В глазах у меня стало темнеть. Я с трудом удерживался, чтобы не упасть, голова кружилась, ноги распухли, как колоды. Сердце билось неровно — то медленно, вот-вот остановится, то учащенно, словно чья-то рука резко встряхивала его. Наверное, у меня поднялась температура: во рту пересохло, по телу пробегал озноб, руки были мокрые от пота — я ощущал его на кончиках онемевших пальцев.
— Мне надоело в молчанку играть, — взвился он, пнув меня ногой в левую голень. — Ты злоупотребляешь моим терпением!
Я вскрикнул, скорчившись от боли.
— Ты условился о встрече со стариком? Отвечай же!
— Нет. Я ни с кем ни о чем не уславливался.
— Даю тебе две минуты на размышление. Меня ждет жена… В последний раз предупреждаю…
— Не стоит труда, — отрезал я.
— А по-моему, стоит, sale étranger! Твое мнение ничего не стоит. Ясно?! Хотите вы того или нет, но победим мы. На нашей стороне сила, за нас всё…
Должно быть, я струсил, потому что сказал:
— Политикой я не занимаюсь.
— И правильно делаешь. Так и надо… Так и должны вести себя иностранцы, А то, видишь ли, в маки́ подались. Особенно испанцы. Твои соотечественники.
— Я уже говорил, что я португалец, — возразил я гордо. — У Португалии нет ничего общего с Испанией. — На языке у меня вертелась другая фраза, но я поостерегся ее произнести. — Французы часто смешивают…

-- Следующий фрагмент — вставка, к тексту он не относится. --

theorem State.syncWakes_kept {φ : Frame} {s : State} (hm : Sub 0x16000000000000108 φ.fx) (h1 : s.Kept φ) :
    State.Kept φ (State.syncWakes s) := by
  unfold State.syncWakes
  try dsimp only
  (repeat' first
    | with_reducible assumption
    | with_reducible exact Sub.of hm (by decide)
    | with_reducible apply State.done_kept
    | with_reducible apply State.forEach_kept
    | with_reducible apply kept_ite
    | with_reducible apply kept_foldl
    | with_reducible apply kept_foldl_fst
    | with_reducible apply outKept_next
    | with_reducible apply outKept_ite
    | simp only [kept_mk, hm.bit 61 rfl, or_true, true_or]
    | split
    | intro _)

theorem State.beginWake_kept {φ : Frame} {s : State} {c : Nat} (hm : Sub 0x14204400000800188 φ.fx) (h1 : s.Kept φ) :
    State.Kept φ (State.beginWake s c) := by
  unfold State.beginWake
  try dsimp only
  (repeat' first
    | with_reducible assumption
    | with_reducible exact Sub.of hm (by decide)
    | with_reducible apply State.inhAssert_kept
    | with_reducible apply State.canConfigured_kept
    | with_reducible apply State.setShFld_kept
    | with_reducible apply State.forEach_kept
    | with_reducible apply State.linPulse_kept
    | with_reducible apply State.setCoveSt_kept
    | with_reducible apply State.emit_kept
    | with_reducible apply kept_ite
    | with_reducible apply kept_foldl
    | with_reducible apply kept_foldl_fst
    | with_reducible apply outKept_next
    | with_reducible apply outKept_ite
    | simp only [kept_mk, true_or]
    | split
    | intro _)

theorem State.wakeOne_kept {φ : Frame} {s : State} {c : Nat} (hm : Sub 0x14204400000800188 φ.fx) (h1 : s.Kept φ) :
    State.Kept φ (State.wakeOne s c) := by
  unfold State.wakeOne
  try dsimp only
  (repeat' first
    | with_reducible assumption
    | with_reducible exact Sub.of hm (by decide)
    | with_reducible apply State.beginWake_kept
    | with_reducible apply State.setShFld_kept
    | with_reducible apply kept_ite
    | with_reducible apply kept_foldl
    | with_reducible apply kept_foldl_fst
    | with_reducible apply outKept_next
    | with_reducible apply outKept_ite
    | simp only [kept_mk, true_or]
    | split
    | intro _)

theorem State.noteWake_kept {φ : Frame} {s : State} (hm : Sub 0x40000 φ.fx) (h1 : s.Kept φ) :
    State.Kept φ (State.noteWake s) := by
  unfold State.noteWake
  try dsimp only
  (repeat' first
    | with_reducible assumption
    | with_reducible exact Sub.of hm (by decide)
    | with_reducible apply kept_ite
    | with_reducible apply kept_foldl
    | with_reducible apply kept_foldl_fst
    | with_reducible apply outKept_next
    | with_reducible apply outKept_ite
    | simp only [kept_mk, hm.bit 18 rfl, or_true, true_or]
    | split
    | intro _)

theorem State.wakeCove_kept {φ : Frame} {s : State} {c : Nat} (hm : Sub 0x14204400000840188 φ.fx) (h1 : s.Kept φ) :
    State.Kept φ (State.wakeCove s c) := by
  unfold State.wakeCove
  try dsimp only
  (repeat' first
    | with_reducible assumption
    | with_reducible exact Sub.of hm (by decide)
    | with_reducible apply State.setShBit_kept
    | with_reducible apply State.wakeOne_kept
    | with_reducible apply State.noteWake_kept
    | with_reducible apply State.setShFld_kept
    | with_reducible apply State.forEach_kept
    | with_reducible apply kept_ite
    | with_reducible apply kept_foldl
    | with_reducible apply kept_foldl_fst
    | with_reducible apply outKept_next
    | with_reducible apply outKept_ite
    | simp only [kept_mk, true_or]
    | split
    | intro _)

theorem State.wakeOrDusk_kept {φ : Frame} {s : State} {c : Nat} (hm : Sub 0x16204400000840188 φ.fx) (h1 : s.Kept φ) :
    State.Kept φ (State.wakeOrDusk s c) := by
  unfold State.wakeOrDusk
  try dsimp only
  (repeat' first
    | with_reducible assumption
    | with_reducible exact Sub.of hm (by decide)
    | with_reducible apply State.duskAbort_kept
    | with_reducible apply State.wakeCove_kept
    | with_reducible apply kept_ite
    | with_reducible apply kept_foldl
    | with_reducible apply kept_foldl_fst
    | with_reducible apply outKept_next
    | with_reducible apply outKept_ite
    | simp only [kept_mk, true_or]
    | split
    | intro _)

theorem State.portWake_kept {φ : Frame} {s : State} {q : Nat} (hm : Sub 0x16204400000840188 φ.fx) (h1 : s.Kept φ) :
    State.Kept φ (State.portWake s q) := by
  unfold State.portWake
  try dsimp only
  (repeat' first
    | with_reducible assumption
    | with_reducible exact Sub.of hm (by decide)
    | with_reducible apply State.inhAssert_kept
    | with_reducible apply State.noteWake_kept
    | with_reducible apply State.canConfigured_kept
    | with_reducible apply State.wakeOrDusk_kept
    | with_reducible apply kept_ite
    | with_reducible apply kept_foldl
    | with_reducible apply kept_foldl_fst
    | with_reducible apply outKept_next
    | with_reducible apply outKept_ite
    | simp only [kept_mk, true_or]
    | split
    | intro _)

theorem State.frameSeen_kept {φ : Frame} {s : State} {q : Nat} {mac : Bool} {id : Nat} {ringMsg : Bool} (hm : Sub
    0x16004000000000188 φ.fx) (h1 : s.Kept φ) :
    State.Kept φ (State.frameSeen s q mac id ringMsg) := by
  unfold State.frameSeen
  try dsimp only
  (repeat' first
    | with_reducible assumption
    | with_reducible exact Sub.of hm (by decide)
    | with_reducible apply State.duskAbort_kept
    | with_reducible apply State.duskFrame_kept
    | with_reducible apply kept_ite
    | with_reducible apply kept_foldl
    | with_reducible apply kept_foldl_fst
    | with_reducible apply outKept_next
    | with_reducible apply outKept_ite
    | simp only [kept_mk, true_or]
    | split
    | intro _)

theorem State.syncKeep_kept {φ : Frame} {s : State} {c : Nat} (hm : Sub 0x8 φ.fx) (h1 : s.Kept φ) :
    State.Kept φ (State.syncKeep s c) := by
  unfold State.syncKeep
  try dsimp only
  (repeat' first
    | with_reducible assumption
    | with_reducible exact Sub.of hm (by decide)
    | with_reducible apply State.setShFld_kept
    | with_reducible apply kept_ite
    | with_reducible apply kept_foldl
    | with_reducible apply kept_foldl_fst
    | with_reducible apply outKept_next
    | with_reducible apply outKept_ite
    | simp only [kept_mk, true_or]
    | split
    | intro _)

theorem State.vote_kept {φ : Frame} {s : State} {c : Nat} {q : Nat} {set : Bool} (hm : Sub 0x16004000000000188 φ.fx)
    (h1 : s.Kept φ) :
    State.Kept φ (State.vote s c q set) := by
  unfold State.vote
  try dsimp only
  (repeat' first
    | with_reducible assumption
    | with_reducible exact Sub.of hm (by decide)
    | with_reducible apply State.ringSend_kept
    | with_reducible apply State.duskAbort_kept
    | with_reducible apply State.syncKeep_kept
    | with_reducible apply State.syncWakes_kept
    | with_reducible apply State.withdrawReq_kept
    | with_reducible apply State.setCove_kept
    | with_reducible apply State.countShFld_kept
    | with_reducible apply State.setCoveSt_kept
    | with_reducible apply kept_ite
    | with_reducible apply kept_foldl
    | with_reducible apply kept_foldl_fst
    | with_reducible apply outKept_next
    | with_reducible apply outKept_ite
    | simp only [kept_mk, true_or]
    | split
    | intro _)

theorem State.dropVotes_kept {φ : Frame} {s : State} {q : Nat} (hm : Sub 0x16004000000000188 φ.fx) (h1 : s.Kept φ) :
    State.Kept φ (State.dropVotes s q) := by
  unfold State.dropVotes
  try dsimp only
  (repeat' first
    | with_reducible assumption
    | with_reducible exact Sub.of hm (by decide)
    | with_reducible apply State.vote_kept
    | with_reducible apply State.forEach_kept
    | with_reducible apply kept_ite
    | with_reducible apply kept_foldl
    | with_reducible apply kept_foldl_fst
    | with_reducible apply outKept_next
    | with_reducible apply outKept_ite
    | simp only [kept_mk, true_or]
    | split
    | intro _)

— Мы плохо знаем географию, не так ли? Все твердят одно и то же. Мы-то ее знаем. А вот всякий сброд, что к нам понаехал… Суют нос не в свое дело, а ведь только и умеют, что девчонок наших портить. Прозвали Париж гнездилищем порока, а самим и в голову не придет, что спокон веков со всего света стекаются сюда всякие кретины и развратники. Взять хоть тебя. Сколько подружек у тебя перебывало?
Я молчал. Это его разъярило, он бешено заорал, тыча кулаком мне в лицо. Несколько полицейских вбежали в комнату, словно крики его послужили сигналом, и стали избивать меня резиновыми дубинками; били по спине и ногам, потом куда попало, пока я не свалился без чувств.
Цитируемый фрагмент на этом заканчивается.